Ich muss gestehen, dass "Das Schicksal Aventuriens" mir mittlerweile, wo ich Fate Core kenne, zu "crunchig" geworden ist...es ist eine coole FATE3.0-Umsetzung, aber das "weniger ist mehr", das Fate Core verkörpert, liegt mir mittlerweile deutlich mehr.
Kurz: In Fate Core würde ich eigentlich sehr wenig für Aventurien ändern.
Das meiste, einschließlich so Sachen wie Ausrüstung, Astralenergie u. Ä., wird davon einfach schon "by the book" abgedeckt – besonders, wenn man den Grundsatz "Aspects are always true" (Aspekte geben oder verweigern Permissions) stark betont. Insbesondere die neue "Success with a Cost"-Regel macht einiges viel, viel einfacher...eine Cost kann von einem Gegentreffer über verbrauchte Munition bis zu schwindender Astralenergie so ziemlich alles sein, kein Grund mehr, das zwingend über neue Stress-Tracks o. Ä. abzubilden.
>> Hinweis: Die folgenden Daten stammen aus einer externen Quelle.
-- ==== Sys2Proof/Machine/Reply.lean ====
section
/-! DEFINITION. Replies to fault records: their effect on the agents that wait, and parked replies (R408, R409, R411,
R427, R440). -/

namespace Sys2Proof.Machine

/-- Fields of a record (Table 17-6). -/
def FaultRec.tag (r : FaultRec) : Nat := wf r.w3 0 32
def FaultRec.cause (r : FaultRec) : Nat := wf r.w3 32 8
def FaultRec.source (r : FaultRec) : Nat := wf r.w3 40 4
def FaultRec.cid (r : FaultRec) : BitVec 16 := BitVec.ofNat 16 (wf r.w3 48 16)

/-- The outstanding record of this core with a sequence number: in its fault queue, or in the host fault buffer (R405,
R411). -/
def State.outstanding (s : State) (q : BitVec 16) : Option FaultRec :=
  match s.mmu.queue.find? (fun r => r.seq == q) with
  | some r => some r
  | none => (s.host.faultBuf.find? (fun e => e.core == s.core.coreId && e.rec_.seq == q)).map (·.rec_)

/-- A record that waits for the host fault buffer enters it as soon as there is room (R411). -/
def State.sendWaiting (s : State) : State :=
  s.mmu.unsent.foldl (fun s r => s.sendRecord r) { s with mmu := { s.mmu with unsent := [] } }

/-- The state without that record: its reply has ended it (R408). -/
def State.endRecord (s : State) (q : BitVec 16) : State :=
  State.sendWaiting { s with
    mmu := { s.mmu with queue := s.mmu.queue.filter (fun r => r.seq != q) }
    host := { s.host with
      faultBuf := s.host.faultBuf.filter (fun e => !(e.core == s.core.coreId && e.rec_.seq == q)) } }

/-! ### Overflow buffers (R440) -/

/-- The held superblock that a record's address reaches: its codec, and the block. -/
def State.heldAt (s : State) (r : FaultRec) : Option (Nat × HeldBlock) :=
  (s.peekTrans s.core.ptbase r.cid 1 .probe r.w0).bind (fun t =>
    let (f, o) := frameOf t.name
    let ci := unitCodec (unitOf (f * 1024))
    ((s.codec ci).overflow.find? (fun x => x.frame == f && x.sb == o / 256)).map (fun x => (ci, x)))

/-- Discards a held superblock (R440): the frame's form stands again, and the violation log takes an entry. -/
def State.discardHeld (s : State) (r : FaultRec) : State :=
  match s.heldAt r with
  | none => s
  | some (ci, x) =>
    let c := s.codec ci
    let s := s.setCodec ci { c with overflow := c.overflow.erase x }
    let mem := Memory.store s.home.mem (2 ^ 48 + x.frame * 4096 + 256 * x.sb) 256 x.old
    let s := ({ s with home := { s.home with mem := mem } }).dropLlc ((2 ^ 48 + x.frame * 4096 + 256 * x.sb) / 256)
    let pa := x.frame * 1024
    s.logViolation (unitQuadrant (unitOf pa)) s.core.coreId.toNat r.source 5 (word pa) r.cid.toNat

/-- A held superblock is placed again, and a new record deposited when it still does not fit (R440). -/
def State.placeHeld (s : State) (r : FaultRec) : State :=
  match s.heldAt r with
  | none => s
  | some (_, x) =>
    match s.recode x.frame x.sb false s.home.mem with
    | (.overflow, s1) => (s1.depositOverflow r.w0 r.cid).getD s
    | (_, s1) => s1

/-! ### Agents (R408) -/

/-- A parked hart of host-assisted paging (R411): retry re-executes its instruction; abort makes it take the fault as an
ordinary trap. -/
def State.replyHart (s : State) (h : BitVec 1) (q : BitVec 16) (abort : Bool) (r : FaultRec) : State :=
  let x := s.hart h
  if x.run = .parked (some q) then
    if abort then
      s.enterTrap h r.cause 0 x.csr.epc (if x.pp then some (x.csr.pfx.truncate 26) else none)
    else s.resume h
  else s

/-- A copy transfer (R349): its promise is revised (R348); retry resumes it, abort ends it with STATUS 2. -/
def State.replyCopy (s : State) (q : BitVec 16) (abort : Bool) (r : FaultRec) : State :=
  let k := r.tag % 64
  match s.copySlot k with
  | none => s
  | some c =>
    if c.stage = .stalled q ∧ c.cancel = false then
      let c := s.revised { c with stage := .running }
      s.setCopy k (some (if abort then { c with ended := true, status := 2 } else c))
    else s

/-- A stream (R427): retry starts the unit again, abort ends the stream with status 2; where its completion word waits on the
record, retry stores it again and abort ends the stream without it (log entry 158). -/
def State.replyStream (s : State) (q : BitVec 16) (abort : Bool) (r : FaultRec) : State :=
  let k := r.tag % 8
  match s.streamSlot k with
  | none => s
  | some c =>
    if c.doneOn = some q then
      if abort then s.endStream (c.endWith 2) k else s.setStream k (some { c with doneOn := none })
    else match c.units.findIdx? (fun u => u.stage == .stalled q) with
    | none => s
    | some u => s.setStream k (some (if abort then c.endWith 2 else c.setUnit u .waiting))

/-- The network interface (R371, R408): retry lets the held packet try again, abort discards it. -/
def State.replySpill (s : State) (q : BitVec 16) (abort : Bool) (r : FaultRec) : State :=
  match s.net.held with
  | some (q', p) =>
    if q' = q then
      let s := { s with net := { s.net with held := none } }
      match p with
      | none => s
      | some p =>
        if abort then
          let (n, s) := s.draw
          (s.logViolation s.quadrant p.score.toNat 4 4 (Config.spillAbortAddr n) r.cid.toNat).delivered p.entry
        else { s with net := { s.net with waiting := p :: s.net.waiting } }
    else if r.cause = 0x10 ∧ abort = false then s.placeHeld r
    else s
  | none => if r.cause = 0x10 ∧ abort = false then s.placeHeld r else s

/-- A REPLY TO THE RUNNING CONTEXT (R408): it ends the record, and retries or aborts the agent that waits on it; one
whose SEQ is not outstanding is ignored. -/
def State.applyReply (s : State) (w : Word) : State :=
  let q := BitVec.ofNat 16 (wf w 0 16)
  let abort := wf w 16 2 == 1
  if 2 ≤ wf w 16 2 then s
  else match s.outstanding q with
    | none => s
    | some r =>
      let s := s.endRecord q
      let s := match r.source with
        | 0 => s.replyHart 0 q abort r
        | 1 => s.replyHart 1 q abort r
        | 2 => s.replyCopy q abort r
        | 3 => s.replyStream q abort r
        | _ => s.replySpill q abort r
      if abort && r.cause == 0x10 then s.discardHeld r else s

/-! ### Parked replies (R408, R409) -/

/-- The spill area of a context, whose reply list parks the replies for its CID (R370, R408). -/
def State.parkArea (s : State) (cid : BitVec 16) : Option Word := (s.net.areas.find? (fun e => e.1 == cid)).map (·.2)

/-- Goes on with the value of an engine access whose failure gives up: what it has done, a violation among it, stays
(R410). -/
def EngineResult.orGiveUp (r : EngineResult) (k : Nat → State → Sweep) : Sweep :=
  match r with
  | .ok v s => k v s
  | .error s => .done s
  | .fault _ s => .done s
  | .wait s => .wait s

/-- Goes on with the reply list of an area: its address, capacity and count; gives up where it is unusable. -/
def State.replyList (s : State) (e : EngineId) (a : Word) (k : Word → Nat → Nat → State → Sweep) : Sweep :=
  if a = 0 ∨ a.toNat % 64 ≠ 0 then .done s
  else (s.engineLoad e (a + 0x18) 8).orGiveUp (fun l s =>
    if l % 16 ≠ 0 then .done s
    else (s.engineLoad e (word l) 8).orGiveUp (fun cap s =>
      (s.engineLoad e (word l + 8) 8).orGiveUp (fun n s => k (word l) cap n s)))

/-- Parks a reply in its context's own list (R408, R409); one that finds the list full or unusable is discarded.  It may have
to wait for a write of the list. -/
def State.parkReply (s : State) (w : Word) : Sweep :=
  let cid := BitVec.ofNat 16 (wf w 32 16)
  match s.parkArea cid with
  | none => .done s
  | some a =>
    let e := s.spillId cid
    s.replyList e a (fun l cap n s1 =>
      if cap ≤ n then .done s1
      else (s1.engineStore e (l + word (16 + 8 * n)) 0 64 w.toNat).orGiveUp (fun _ s2 =>
        (s2.engineStore e (l + 8) 0 64 (n + 1)).orGiveUp (fun _ s3 => .done s3)))

/-- Whether reply `k` on its way is the first VN3 packet of its source (R312): no reply of that source comes before it, nor
of this core's a mesh interrupt message to itself. -/
def State.firstReply (s : State) (k : Nat) (r : ReplyMsg) : Bool :=
  !(s.net.replies.take k).any (fun q => q.src == r.src) &&
  !(r.src == s.core.coreId.toNat && s.net.flight.any (fun p =>
    p.body.vn == 3 && p.score == s.core.coreId && s.toMe p.dest && decide (p.entry < r.before)))

/-- FAULT_REPLY (R408): a reply word on its way to this core reaches its network interface. -/
def execFaultReply (w : BitVec 64) (s : State) : Result :=
  match s.net.replies.zipIdx.find? (fun e => e.1.word == w && s.firstReply e.2 e.1) with
  | none => .next s
  | some e =>
    let s1 := { s with net := { s.net with replies := s.net.replies.eraseIdx e.2 } }
    if wf w 32 16 = s1.cid16.toNat ∧ s1.core.preempted = false then .next (s1.applyReply w)
    else .next ((s1.parkReply w).orIn s)

/-- The replies of a list in the order of their sequence numbers, counted from the oldest outstanding record (R409). -/
def State.replyOrder (s : State) (ws : List Nat) : List Nat :=
  let oldest := match s.mmu.queue with
    | r :: _ => r.seq.toNat
    | [] => 0
  let rank (w : Nat) : Nat := (w % 65536 + 65536 - oldest) % 65536
  sortBy (fun x y => decide (rank x ≤ rank y)) ws

/-- Step 2 of R109 (R409): the list of a restored context's spill area is replayed, and its count set to 0.  A word that
names another context than the one now running has no effect on it (R408). -/
def State.replayReplies (s : State) (a : Word) (cid : BitVec 16) : Sweep :=
  let e := s.spillId cid
  s.replyList e a (fun l cap n s1 =>
    let r := s1.loadWords e (l + 16) (min n cap) []
    r.1.orGiveUp (fun _ s2 =>
      let ws := r.2.filter (fun w => bits w 32 16 == s.cid16.toNat)
      let s3 := (s2.replyOrder ws).foldl (fun s w => s.applyReply (word w)) s2
      (s3.engineStore e (l + 8) 0 64 0).orGiveUp (fun _ s4 => .done s4)))

end Sys2Proof.Machine
end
Vermeiden würde ich jedenfalls Gleichsetzungen à la "Skill-Level X bedeutet, du kannst Y Kilo heben", oder so ähnlich. Ich weiß, dass das in FATE3.0 so absolut üblich war, aber in einer Fate Core-Umsetzung würde ich definitiv darauf verzichten – siehe den Abschnitt
Skills and Specific Measurements in Fate Core.
Vor allem würde ich die Skill-Liste absolut nicht länger machen als unbedingt notwendig und so nahe als möglich bei jener von Fate Core bleiben. Ich hab gerade in der Google+ Community einen
Kommentar zu dem Thema geschrieben, der damit zusammenhängt. Klar, es gibt in Aventurien unglaublich viele Spezialgebiete, aber Skills in Fate bilden nicht nur "innerweltliche" Wissens- und Kompetenzgebiete ab, sondern vor allem emulieren sie Charakter-Rollen/Nischen, was dadurch verstärkt wird, dass jeder Charakter (zumindest zu Spielbeginn) nur genau einen Apex-Skill hat: Wenn du einen hohen Lore-Skill hast ist dein Charakter nicht nur sehr gelehrt in allen möglichen Wissensgebieten, sondern du bist der "Lore Guy" und wirst natürlich versuchen, alle möglichen Herausforderungen mittels Lore zu lösen – das ist kein Bug, sondern ein Feature.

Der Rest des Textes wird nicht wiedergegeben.